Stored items
• • •
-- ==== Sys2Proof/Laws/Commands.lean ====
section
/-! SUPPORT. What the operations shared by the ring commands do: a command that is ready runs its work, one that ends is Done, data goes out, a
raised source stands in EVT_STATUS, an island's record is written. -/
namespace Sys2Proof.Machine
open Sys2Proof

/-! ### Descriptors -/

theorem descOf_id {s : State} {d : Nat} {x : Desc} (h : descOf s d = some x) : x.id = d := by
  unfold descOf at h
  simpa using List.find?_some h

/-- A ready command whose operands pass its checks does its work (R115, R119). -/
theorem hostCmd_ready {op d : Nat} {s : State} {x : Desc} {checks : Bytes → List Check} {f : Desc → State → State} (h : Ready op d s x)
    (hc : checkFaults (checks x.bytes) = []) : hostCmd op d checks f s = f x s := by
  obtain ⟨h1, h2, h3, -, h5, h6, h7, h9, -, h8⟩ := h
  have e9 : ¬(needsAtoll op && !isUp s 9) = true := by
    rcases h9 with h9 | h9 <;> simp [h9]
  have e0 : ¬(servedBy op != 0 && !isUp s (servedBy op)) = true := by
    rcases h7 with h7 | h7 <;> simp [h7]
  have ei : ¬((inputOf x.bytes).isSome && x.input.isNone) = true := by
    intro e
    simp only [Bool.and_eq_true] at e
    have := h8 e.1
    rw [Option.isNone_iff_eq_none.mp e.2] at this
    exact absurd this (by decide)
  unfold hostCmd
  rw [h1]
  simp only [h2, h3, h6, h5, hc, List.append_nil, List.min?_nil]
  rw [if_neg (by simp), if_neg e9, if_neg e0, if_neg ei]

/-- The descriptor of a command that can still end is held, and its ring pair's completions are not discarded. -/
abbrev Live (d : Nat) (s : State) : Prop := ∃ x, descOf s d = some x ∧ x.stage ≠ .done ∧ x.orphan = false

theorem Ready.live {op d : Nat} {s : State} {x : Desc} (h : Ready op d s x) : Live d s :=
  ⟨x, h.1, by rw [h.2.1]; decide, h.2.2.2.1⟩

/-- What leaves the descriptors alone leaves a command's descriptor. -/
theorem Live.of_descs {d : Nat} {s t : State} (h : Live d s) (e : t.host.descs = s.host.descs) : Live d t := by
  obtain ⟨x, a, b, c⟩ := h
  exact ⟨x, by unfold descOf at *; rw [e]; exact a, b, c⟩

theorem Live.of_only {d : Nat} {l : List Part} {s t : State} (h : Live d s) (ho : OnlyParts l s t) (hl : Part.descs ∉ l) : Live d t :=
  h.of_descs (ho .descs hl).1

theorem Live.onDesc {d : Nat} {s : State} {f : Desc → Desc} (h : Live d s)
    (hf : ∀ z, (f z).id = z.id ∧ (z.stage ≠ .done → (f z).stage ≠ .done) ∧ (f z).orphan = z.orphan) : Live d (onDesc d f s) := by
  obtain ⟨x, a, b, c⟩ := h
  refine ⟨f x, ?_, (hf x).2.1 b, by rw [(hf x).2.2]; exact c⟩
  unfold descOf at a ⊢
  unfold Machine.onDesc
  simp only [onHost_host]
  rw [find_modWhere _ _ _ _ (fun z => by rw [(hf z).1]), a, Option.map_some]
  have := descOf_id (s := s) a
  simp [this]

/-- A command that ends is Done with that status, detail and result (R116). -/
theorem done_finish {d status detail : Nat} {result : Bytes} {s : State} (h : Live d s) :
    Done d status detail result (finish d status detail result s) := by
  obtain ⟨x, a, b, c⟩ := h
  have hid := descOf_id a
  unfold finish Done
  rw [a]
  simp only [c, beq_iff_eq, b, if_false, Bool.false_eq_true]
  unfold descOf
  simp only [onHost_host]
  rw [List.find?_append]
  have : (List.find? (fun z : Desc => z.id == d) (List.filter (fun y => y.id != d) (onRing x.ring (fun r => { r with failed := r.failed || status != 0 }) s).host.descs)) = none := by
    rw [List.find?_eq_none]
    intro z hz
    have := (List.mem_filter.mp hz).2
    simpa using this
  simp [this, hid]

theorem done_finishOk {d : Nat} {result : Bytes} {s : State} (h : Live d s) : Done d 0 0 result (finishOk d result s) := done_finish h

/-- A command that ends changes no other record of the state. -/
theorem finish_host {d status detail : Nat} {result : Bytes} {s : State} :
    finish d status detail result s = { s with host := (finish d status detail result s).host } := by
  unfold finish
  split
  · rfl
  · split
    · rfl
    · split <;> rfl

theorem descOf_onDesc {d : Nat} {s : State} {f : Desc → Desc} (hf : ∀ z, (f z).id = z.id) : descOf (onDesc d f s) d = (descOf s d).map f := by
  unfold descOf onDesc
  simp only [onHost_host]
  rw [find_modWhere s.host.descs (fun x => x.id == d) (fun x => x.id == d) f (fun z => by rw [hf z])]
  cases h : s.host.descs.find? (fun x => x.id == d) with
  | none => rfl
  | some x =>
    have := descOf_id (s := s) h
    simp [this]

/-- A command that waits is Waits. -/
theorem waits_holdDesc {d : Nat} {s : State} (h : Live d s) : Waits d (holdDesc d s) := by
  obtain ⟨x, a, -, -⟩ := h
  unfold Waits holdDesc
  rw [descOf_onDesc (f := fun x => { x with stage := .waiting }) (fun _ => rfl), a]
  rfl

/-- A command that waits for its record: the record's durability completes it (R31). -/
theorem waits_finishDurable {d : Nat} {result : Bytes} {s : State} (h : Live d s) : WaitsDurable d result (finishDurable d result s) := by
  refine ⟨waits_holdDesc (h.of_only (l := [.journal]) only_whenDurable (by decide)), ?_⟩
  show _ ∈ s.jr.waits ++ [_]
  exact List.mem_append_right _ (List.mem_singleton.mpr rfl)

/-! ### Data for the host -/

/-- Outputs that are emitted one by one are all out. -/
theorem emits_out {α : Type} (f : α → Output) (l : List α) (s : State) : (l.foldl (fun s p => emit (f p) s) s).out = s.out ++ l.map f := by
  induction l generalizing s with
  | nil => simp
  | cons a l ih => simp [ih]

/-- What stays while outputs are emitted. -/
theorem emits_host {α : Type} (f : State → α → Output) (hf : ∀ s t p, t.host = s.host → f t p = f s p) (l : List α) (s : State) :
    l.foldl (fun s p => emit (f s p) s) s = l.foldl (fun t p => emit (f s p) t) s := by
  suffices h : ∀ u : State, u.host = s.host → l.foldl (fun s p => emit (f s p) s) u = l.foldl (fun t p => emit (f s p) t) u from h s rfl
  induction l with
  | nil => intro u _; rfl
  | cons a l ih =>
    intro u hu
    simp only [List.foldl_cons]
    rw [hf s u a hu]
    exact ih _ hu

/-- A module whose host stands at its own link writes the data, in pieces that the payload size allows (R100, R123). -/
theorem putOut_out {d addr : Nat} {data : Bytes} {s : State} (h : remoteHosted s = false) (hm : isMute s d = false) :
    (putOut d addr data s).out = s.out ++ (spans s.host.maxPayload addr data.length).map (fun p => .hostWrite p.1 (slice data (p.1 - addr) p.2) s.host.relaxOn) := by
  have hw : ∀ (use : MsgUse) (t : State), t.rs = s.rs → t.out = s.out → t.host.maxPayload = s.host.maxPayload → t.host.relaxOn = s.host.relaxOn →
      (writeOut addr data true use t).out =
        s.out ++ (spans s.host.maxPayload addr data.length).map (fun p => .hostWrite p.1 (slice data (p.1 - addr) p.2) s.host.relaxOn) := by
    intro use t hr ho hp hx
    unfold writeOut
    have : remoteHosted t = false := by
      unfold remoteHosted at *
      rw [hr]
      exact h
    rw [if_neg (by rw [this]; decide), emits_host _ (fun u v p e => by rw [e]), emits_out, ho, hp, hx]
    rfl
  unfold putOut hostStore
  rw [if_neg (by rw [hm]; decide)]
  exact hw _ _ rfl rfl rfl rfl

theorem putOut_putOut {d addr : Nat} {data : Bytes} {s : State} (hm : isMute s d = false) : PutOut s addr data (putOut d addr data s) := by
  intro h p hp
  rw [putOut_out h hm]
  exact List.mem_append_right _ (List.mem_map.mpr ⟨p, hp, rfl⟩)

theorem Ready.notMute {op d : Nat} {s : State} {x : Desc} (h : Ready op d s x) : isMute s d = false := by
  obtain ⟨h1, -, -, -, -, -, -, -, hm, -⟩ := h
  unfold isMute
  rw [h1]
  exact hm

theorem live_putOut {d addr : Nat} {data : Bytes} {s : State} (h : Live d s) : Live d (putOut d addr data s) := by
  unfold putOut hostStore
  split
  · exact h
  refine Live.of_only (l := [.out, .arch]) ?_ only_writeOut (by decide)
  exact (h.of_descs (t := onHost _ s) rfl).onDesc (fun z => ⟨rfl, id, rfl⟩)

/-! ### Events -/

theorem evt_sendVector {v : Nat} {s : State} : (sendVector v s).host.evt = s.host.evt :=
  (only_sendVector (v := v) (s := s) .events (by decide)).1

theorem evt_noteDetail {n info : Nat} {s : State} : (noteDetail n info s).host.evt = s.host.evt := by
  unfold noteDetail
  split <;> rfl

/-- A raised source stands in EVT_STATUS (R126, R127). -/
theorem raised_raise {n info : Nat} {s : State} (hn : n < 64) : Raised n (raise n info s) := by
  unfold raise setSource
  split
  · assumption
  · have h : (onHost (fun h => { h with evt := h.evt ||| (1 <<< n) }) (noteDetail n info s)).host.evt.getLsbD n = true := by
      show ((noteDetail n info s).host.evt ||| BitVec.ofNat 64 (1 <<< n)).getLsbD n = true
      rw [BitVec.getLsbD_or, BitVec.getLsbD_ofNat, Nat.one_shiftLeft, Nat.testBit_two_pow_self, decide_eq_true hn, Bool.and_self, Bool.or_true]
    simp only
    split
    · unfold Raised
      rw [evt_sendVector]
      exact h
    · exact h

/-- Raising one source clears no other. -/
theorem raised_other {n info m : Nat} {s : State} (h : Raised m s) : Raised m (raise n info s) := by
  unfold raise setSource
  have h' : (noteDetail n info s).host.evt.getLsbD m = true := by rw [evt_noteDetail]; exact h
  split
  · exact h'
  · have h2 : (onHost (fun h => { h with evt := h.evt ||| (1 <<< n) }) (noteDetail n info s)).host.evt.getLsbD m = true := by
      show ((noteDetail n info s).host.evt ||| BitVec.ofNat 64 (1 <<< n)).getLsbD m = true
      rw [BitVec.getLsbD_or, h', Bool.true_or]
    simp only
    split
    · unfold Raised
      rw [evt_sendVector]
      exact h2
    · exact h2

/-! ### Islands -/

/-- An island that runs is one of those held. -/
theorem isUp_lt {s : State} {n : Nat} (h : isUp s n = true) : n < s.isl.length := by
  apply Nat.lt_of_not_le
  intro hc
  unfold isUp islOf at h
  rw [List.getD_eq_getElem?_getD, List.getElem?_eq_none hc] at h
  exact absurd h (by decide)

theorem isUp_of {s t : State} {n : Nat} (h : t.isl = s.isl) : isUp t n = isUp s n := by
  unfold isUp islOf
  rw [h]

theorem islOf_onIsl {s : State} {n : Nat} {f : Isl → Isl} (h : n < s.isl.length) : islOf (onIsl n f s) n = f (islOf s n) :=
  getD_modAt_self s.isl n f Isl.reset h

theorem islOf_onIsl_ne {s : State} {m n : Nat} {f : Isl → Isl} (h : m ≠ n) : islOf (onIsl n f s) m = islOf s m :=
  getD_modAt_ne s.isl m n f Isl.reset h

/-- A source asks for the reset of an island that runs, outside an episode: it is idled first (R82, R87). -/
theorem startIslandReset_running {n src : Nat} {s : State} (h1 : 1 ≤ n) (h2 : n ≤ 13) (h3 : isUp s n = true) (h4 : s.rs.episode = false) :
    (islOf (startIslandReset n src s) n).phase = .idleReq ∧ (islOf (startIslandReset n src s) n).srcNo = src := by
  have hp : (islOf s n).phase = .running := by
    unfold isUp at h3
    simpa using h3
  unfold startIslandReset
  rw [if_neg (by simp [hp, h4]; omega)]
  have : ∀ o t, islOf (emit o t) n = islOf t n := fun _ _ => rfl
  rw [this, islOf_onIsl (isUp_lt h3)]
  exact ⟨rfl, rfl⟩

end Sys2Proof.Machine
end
• • •
TASK DETAILS
Using the entries above, repeat only the lines from the one containing "obtain ⟨h1, -, -, -, -, -, -, -, hm, -⟩" through the one containing "n)).getLsbD n = true", end lines included.

WRITTEN RESPONSE
  obtain ⟨h1, -, -, -, -, -, -, -, hm, -⟩ := h
  unfold isMute
  rw [h1]
  exact hm

theorem live_putOut {d addr : Nat} {data : Bytes} {s : State} (h : Live d s) : Live d (putOut d addr data s) := by
  unfold putOut hostStore
  split
  · exact h
  refine Live.of_only (l := [.out, .arch]) ?_ only_writeOut (by decide)
  exact (h.of_descs (t := onHost _ s) rfl).onDesc (fun z => ⟨rfl, id, rfl⟩)

/-! ### Events -/

theorem evt_sendVector {v : Nat} {s : State} : (sendVector v s).host.evt = s.host.evt :=
  (only_sendVector (v := v) (s := s) .events (by decide)).1

theorem evt_noteDetail {n info : Nat} {s : State} : (noteDetail n info s).host.evt = s.host.evt := by
  unfold noteDetail
  split <;> rfl

/-- A raised source stands in EVT_STATUS (R126, R127). -/
theorem raised_raise {n info : Nat} {s : State} (hn : n < 64) : Raised n (raise n info s) := by
  unfold raise setSource
  split
  · assumption
  · have h : (onHost (fun h => { h with evt := h.evt ||| (1 <<< n) }) (noteDetail n info s)).host.evt.getLsbD n = true := by
      show ((noteDetail n info s).host.evt ||| BitVec.ofNat 64 (1 <<< n)).getLsbD n = true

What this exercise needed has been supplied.